Beneath this instruction is a listing. Transcribe from it only the stretch from the line with "0x20]) := by decide" through the line with "t.ppu.suppressVbl, t.ppu.scanline, t.ppu.dot))", both end lines included, exactly as written.

********************

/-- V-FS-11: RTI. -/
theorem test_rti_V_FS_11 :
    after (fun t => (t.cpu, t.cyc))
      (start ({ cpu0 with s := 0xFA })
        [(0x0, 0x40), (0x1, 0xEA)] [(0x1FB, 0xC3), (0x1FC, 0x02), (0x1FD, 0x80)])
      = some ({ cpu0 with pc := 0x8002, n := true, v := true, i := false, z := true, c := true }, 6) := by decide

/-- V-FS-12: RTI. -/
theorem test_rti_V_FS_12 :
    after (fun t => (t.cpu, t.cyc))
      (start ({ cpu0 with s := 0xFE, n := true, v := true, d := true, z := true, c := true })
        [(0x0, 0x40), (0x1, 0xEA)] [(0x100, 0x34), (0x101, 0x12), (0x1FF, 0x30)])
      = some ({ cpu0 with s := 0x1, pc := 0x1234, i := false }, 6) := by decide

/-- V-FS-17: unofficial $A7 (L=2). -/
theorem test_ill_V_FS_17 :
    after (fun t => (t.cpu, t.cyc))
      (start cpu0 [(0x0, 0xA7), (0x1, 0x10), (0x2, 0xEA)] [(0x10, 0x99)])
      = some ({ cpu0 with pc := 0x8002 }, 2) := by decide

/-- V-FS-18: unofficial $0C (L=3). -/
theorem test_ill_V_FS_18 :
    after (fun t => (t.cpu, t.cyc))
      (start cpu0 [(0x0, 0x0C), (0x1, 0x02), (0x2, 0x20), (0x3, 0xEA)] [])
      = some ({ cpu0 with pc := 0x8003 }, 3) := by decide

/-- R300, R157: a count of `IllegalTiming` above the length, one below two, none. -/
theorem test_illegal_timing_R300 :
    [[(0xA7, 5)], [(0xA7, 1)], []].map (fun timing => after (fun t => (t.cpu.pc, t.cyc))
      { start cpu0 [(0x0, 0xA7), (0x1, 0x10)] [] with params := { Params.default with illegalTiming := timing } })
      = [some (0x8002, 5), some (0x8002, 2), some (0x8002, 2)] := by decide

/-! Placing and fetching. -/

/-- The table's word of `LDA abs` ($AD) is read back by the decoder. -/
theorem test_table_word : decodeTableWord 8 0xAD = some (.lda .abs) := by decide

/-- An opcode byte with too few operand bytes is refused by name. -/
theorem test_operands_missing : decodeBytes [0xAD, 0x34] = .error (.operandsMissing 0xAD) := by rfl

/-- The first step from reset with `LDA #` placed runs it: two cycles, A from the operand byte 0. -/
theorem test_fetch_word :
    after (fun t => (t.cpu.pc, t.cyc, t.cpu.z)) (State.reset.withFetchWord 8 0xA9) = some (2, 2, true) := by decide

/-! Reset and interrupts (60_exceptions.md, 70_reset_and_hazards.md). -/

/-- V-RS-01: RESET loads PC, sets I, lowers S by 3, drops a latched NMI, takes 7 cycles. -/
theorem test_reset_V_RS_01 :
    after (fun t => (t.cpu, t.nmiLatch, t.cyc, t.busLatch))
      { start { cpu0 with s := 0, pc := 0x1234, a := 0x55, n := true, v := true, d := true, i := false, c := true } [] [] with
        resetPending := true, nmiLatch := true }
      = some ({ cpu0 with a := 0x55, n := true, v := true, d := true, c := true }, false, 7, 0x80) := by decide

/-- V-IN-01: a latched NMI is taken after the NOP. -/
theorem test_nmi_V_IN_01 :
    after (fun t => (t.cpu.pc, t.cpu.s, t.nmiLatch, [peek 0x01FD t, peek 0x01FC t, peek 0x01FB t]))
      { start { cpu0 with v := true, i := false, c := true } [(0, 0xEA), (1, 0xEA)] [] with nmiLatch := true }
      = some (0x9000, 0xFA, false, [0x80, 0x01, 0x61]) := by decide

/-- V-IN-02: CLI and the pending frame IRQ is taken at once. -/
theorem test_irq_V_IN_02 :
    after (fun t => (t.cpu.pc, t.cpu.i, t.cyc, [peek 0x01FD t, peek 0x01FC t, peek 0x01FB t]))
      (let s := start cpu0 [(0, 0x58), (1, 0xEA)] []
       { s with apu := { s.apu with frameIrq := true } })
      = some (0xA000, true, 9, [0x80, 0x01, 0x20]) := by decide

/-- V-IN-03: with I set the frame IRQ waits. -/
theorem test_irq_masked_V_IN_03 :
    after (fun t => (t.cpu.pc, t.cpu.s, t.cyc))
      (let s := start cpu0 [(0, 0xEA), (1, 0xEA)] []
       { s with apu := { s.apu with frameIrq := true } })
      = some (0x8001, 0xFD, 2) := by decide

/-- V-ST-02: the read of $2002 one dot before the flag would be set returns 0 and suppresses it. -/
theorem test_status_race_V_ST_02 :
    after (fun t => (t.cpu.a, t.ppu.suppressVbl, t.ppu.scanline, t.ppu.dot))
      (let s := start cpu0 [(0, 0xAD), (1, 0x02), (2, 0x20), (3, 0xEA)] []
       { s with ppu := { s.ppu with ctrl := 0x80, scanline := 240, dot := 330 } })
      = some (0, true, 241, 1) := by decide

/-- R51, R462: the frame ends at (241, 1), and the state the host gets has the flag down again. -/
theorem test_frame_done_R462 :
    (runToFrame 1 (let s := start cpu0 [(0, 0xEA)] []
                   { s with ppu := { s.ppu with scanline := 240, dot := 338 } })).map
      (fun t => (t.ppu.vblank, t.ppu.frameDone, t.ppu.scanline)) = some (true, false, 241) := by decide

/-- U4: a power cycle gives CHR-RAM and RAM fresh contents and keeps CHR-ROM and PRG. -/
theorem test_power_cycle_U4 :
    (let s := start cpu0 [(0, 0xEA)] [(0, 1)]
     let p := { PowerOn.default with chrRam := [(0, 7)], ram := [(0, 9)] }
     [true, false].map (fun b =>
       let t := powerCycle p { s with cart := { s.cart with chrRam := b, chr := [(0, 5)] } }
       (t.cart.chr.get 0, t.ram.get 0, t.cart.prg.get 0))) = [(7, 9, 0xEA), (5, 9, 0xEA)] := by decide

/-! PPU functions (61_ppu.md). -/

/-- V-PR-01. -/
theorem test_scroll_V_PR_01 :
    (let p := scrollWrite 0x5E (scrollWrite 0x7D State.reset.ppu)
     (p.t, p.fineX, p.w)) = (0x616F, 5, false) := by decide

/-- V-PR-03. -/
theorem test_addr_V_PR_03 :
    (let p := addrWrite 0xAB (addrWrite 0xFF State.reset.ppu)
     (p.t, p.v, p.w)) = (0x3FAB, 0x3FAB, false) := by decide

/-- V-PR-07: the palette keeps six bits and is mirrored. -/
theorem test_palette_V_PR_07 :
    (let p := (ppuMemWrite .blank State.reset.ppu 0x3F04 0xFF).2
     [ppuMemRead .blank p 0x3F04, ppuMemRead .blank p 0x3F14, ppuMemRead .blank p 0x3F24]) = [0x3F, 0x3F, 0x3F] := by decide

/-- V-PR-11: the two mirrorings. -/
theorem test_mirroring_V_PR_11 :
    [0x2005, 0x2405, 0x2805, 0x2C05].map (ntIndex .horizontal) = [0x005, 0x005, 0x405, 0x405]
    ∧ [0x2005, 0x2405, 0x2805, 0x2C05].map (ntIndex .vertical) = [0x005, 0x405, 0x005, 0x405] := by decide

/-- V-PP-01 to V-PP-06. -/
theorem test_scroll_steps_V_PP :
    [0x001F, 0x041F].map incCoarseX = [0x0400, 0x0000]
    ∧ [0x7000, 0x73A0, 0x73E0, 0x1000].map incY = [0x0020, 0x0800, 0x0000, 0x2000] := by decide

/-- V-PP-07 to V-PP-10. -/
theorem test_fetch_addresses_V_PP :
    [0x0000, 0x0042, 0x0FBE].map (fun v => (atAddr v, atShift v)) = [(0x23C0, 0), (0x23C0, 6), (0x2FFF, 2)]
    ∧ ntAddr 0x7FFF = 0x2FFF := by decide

********************

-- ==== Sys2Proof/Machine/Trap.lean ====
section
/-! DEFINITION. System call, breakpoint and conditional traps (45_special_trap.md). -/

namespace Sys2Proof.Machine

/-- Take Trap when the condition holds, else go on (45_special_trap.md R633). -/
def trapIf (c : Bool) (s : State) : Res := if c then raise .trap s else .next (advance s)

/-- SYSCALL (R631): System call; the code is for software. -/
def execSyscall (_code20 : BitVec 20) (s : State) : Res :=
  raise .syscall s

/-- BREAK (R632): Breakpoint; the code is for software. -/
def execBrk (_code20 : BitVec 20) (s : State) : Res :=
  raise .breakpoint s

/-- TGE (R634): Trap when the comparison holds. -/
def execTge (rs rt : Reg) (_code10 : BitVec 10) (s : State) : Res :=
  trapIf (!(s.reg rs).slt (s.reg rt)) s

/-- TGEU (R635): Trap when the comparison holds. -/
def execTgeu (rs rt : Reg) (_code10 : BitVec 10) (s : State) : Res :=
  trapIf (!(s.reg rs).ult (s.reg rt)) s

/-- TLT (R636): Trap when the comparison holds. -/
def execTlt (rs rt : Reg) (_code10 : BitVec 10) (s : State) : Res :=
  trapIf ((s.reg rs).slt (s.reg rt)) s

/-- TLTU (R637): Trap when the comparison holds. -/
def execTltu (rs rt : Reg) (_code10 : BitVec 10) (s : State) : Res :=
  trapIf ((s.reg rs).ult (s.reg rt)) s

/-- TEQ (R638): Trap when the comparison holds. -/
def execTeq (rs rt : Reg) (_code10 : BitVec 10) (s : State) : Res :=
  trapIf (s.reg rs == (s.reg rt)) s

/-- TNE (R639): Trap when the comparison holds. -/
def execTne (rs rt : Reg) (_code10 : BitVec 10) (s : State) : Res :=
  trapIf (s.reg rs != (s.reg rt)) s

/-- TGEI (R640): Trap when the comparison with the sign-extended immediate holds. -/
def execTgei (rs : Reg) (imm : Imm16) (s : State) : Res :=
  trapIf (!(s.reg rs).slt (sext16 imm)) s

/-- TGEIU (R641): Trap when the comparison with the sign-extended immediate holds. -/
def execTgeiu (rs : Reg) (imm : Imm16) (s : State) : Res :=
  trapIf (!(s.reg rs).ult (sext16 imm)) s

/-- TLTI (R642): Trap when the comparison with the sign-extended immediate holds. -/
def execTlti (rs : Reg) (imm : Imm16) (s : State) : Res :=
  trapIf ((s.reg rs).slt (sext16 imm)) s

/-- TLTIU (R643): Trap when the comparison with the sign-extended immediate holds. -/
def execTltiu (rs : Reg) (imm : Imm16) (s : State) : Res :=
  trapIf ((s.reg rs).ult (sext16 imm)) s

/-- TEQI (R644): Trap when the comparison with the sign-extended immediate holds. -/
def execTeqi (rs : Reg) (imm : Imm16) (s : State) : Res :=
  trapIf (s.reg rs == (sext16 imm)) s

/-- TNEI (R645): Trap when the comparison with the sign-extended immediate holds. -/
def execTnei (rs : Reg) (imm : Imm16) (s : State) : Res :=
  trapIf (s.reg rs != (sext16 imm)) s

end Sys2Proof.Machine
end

********************

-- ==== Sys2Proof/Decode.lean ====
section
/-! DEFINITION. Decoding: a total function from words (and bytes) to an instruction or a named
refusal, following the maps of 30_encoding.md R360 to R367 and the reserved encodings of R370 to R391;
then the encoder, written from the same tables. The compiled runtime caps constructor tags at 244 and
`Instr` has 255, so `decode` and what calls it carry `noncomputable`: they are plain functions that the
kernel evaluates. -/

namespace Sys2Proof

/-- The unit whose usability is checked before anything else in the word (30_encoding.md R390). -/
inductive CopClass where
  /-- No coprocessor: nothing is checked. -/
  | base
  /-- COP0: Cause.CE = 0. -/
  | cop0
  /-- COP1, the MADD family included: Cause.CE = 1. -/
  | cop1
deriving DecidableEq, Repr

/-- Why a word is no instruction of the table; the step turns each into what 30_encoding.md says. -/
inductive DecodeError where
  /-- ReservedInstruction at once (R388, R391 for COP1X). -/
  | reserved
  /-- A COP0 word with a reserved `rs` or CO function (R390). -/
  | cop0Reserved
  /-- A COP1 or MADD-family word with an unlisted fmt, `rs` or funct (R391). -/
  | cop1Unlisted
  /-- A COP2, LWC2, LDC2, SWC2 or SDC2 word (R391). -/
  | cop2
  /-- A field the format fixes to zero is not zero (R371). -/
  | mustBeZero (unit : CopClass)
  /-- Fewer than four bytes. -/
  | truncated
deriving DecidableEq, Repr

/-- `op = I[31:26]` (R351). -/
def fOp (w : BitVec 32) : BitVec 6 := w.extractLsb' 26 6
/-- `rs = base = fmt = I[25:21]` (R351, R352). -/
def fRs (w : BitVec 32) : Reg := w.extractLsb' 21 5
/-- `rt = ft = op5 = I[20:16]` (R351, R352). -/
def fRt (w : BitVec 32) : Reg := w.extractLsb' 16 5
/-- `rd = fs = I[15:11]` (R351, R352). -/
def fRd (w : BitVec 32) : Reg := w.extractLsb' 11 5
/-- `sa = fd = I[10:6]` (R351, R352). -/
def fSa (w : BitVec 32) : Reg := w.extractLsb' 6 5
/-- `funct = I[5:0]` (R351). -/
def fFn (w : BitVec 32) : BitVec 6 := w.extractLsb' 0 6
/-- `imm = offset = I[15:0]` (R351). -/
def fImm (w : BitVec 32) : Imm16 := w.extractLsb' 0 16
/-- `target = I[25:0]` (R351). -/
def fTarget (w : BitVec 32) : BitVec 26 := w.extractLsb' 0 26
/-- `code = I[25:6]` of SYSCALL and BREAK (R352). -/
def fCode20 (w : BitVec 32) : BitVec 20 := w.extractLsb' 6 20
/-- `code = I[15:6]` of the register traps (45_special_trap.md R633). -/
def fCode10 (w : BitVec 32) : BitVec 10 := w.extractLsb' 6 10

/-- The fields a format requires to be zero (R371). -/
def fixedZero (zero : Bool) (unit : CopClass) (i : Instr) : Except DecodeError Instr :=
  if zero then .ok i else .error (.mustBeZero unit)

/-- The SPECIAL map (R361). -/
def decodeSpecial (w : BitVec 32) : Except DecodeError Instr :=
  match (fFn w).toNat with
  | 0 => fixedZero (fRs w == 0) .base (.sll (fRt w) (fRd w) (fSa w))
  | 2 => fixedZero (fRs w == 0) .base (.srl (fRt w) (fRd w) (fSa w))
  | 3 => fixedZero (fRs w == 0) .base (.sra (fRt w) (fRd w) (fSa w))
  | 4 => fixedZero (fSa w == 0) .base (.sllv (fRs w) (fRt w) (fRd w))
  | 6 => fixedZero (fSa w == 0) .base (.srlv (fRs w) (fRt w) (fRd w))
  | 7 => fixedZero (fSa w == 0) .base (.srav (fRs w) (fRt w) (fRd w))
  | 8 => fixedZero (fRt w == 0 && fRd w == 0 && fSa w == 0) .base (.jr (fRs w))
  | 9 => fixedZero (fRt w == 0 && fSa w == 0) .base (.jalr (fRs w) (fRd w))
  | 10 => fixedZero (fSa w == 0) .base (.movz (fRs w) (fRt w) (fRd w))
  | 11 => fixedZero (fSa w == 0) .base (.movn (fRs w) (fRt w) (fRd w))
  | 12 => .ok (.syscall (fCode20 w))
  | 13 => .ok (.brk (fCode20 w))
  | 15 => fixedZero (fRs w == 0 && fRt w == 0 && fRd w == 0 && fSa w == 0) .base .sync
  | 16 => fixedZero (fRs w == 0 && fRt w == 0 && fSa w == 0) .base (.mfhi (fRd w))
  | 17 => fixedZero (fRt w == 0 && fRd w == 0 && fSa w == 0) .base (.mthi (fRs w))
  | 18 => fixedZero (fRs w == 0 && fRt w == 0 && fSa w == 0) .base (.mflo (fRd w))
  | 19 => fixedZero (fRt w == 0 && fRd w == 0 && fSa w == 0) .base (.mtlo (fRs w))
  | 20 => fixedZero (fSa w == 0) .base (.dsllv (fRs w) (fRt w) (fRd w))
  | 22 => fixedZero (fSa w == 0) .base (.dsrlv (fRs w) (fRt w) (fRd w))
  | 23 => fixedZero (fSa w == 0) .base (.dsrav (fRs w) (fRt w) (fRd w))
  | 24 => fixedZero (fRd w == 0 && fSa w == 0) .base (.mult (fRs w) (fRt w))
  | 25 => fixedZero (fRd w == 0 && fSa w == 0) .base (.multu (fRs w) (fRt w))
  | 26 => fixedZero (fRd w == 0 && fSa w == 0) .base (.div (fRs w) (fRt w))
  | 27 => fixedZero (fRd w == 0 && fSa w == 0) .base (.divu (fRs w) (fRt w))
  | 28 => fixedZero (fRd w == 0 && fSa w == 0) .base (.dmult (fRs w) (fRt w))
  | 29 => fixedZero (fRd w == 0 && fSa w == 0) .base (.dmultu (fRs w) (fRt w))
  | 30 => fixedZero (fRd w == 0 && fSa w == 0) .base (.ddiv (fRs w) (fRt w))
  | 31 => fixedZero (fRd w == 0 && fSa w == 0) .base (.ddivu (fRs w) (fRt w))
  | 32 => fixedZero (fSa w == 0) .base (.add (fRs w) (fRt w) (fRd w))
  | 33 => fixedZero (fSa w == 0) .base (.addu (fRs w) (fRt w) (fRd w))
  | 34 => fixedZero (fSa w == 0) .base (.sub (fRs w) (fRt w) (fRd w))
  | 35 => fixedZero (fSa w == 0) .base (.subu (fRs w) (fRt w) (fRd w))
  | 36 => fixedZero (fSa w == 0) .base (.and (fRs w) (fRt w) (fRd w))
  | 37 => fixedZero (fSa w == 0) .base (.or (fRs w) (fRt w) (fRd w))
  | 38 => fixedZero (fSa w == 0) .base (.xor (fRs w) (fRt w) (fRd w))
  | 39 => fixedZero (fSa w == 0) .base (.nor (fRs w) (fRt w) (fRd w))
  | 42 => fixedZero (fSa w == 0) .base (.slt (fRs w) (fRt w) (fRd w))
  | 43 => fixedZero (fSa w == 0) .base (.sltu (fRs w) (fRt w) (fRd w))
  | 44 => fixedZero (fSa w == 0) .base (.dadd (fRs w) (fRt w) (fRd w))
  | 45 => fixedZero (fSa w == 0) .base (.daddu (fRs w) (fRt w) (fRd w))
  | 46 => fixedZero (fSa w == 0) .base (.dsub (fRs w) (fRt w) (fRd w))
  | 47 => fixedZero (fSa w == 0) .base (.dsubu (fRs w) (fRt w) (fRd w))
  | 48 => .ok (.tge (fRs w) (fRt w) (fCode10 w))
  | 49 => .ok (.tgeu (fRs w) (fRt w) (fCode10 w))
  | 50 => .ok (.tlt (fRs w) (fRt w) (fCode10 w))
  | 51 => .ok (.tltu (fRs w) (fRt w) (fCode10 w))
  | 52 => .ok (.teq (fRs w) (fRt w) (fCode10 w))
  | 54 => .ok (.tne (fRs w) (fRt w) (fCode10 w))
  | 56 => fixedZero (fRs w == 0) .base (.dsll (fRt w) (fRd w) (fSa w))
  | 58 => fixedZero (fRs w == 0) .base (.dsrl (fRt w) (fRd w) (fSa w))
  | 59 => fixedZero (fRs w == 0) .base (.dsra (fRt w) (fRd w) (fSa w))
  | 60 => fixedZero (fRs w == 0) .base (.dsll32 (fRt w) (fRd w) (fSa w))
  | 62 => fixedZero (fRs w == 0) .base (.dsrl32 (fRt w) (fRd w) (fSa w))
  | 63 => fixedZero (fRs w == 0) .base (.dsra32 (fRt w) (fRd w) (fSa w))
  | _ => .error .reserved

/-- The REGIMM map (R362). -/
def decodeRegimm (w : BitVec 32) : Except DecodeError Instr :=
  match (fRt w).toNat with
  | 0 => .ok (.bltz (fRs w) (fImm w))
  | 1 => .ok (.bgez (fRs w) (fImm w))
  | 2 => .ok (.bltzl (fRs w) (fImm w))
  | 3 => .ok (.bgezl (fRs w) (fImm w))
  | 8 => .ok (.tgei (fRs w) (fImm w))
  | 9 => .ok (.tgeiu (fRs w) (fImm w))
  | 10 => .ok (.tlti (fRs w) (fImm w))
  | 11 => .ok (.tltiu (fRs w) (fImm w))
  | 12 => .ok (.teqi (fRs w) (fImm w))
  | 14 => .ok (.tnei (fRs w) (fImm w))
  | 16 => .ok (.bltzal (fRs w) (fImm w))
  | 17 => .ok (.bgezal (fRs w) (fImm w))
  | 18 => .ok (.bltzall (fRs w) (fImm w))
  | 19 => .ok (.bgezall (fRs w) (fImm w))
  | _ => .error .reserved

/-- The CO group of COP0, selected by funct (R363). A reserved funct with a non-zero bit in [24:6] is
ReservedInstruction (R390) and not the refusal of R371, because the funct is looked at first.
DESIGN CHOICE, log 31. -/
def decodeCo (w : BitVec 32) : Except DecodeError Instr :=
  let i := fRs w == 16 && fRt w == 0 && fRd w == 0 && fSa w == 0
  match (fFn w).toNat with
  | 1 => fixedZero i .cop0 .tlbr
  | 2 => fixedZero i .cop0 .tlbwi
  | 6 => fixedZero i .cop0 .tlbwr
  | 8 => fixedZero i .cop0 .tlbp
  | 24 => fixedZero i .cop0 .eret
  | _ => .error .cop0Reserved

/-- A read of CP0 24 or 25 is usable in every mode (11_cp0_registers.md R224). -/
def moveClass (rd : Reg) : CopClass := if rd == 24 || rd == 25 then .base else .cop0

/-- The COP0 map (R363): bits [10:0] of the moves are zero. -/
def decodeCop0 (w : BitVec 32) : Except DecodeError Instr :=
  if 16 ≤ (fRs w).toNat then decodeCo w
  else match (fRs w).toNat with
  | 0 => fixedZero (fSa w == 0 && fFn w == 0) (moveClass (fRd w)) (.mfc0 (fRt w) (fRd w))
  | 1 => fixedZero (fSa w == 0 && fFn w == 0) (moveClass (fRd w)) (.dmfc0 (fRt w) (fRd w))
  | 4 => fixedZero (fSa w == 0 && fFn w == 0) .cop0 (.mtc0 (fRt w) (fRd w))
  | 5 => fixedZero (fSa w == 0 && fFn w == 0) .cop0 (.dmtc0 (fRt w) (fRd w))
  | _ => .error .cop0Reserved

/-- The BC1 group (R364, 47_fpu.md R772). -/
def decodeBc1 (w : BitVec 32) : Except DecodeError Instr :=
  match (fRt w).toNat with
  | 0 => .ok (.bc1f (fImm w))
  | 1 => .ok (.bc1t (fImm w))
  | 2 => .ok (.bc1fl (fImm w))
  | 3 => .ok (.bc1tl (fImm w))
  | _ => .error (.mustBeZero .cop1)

********************

TASK RESPONSE
      = some (0xA000, true, 9, [0x80, 0x01, 0x20]) := by decide

/-- V-IN-03: with I set the frame IRQ waits. -/
theorem test_irq_masked_V_IN_03 :
    after (fun t => (t.cpu.pc, t.cpu.s, t.cyc))
      (let s := start cpu0 [(0, 0xEA), (1, 0xEA)] []
       { s with apu := { s.apu with frameIrq := true } })
      = some (0x8001, 0xFD, 2) := by decide

/-- V-ST-02: the read of $2002 one dot before the flag would be set returns 0 and suppresses it. -/
theorem test_status_race_V_ST_02 :
    after (fun t => (t.cpu.a, t.ppu.suppressVbl, t.ppu.scanline, t.ppu.dot))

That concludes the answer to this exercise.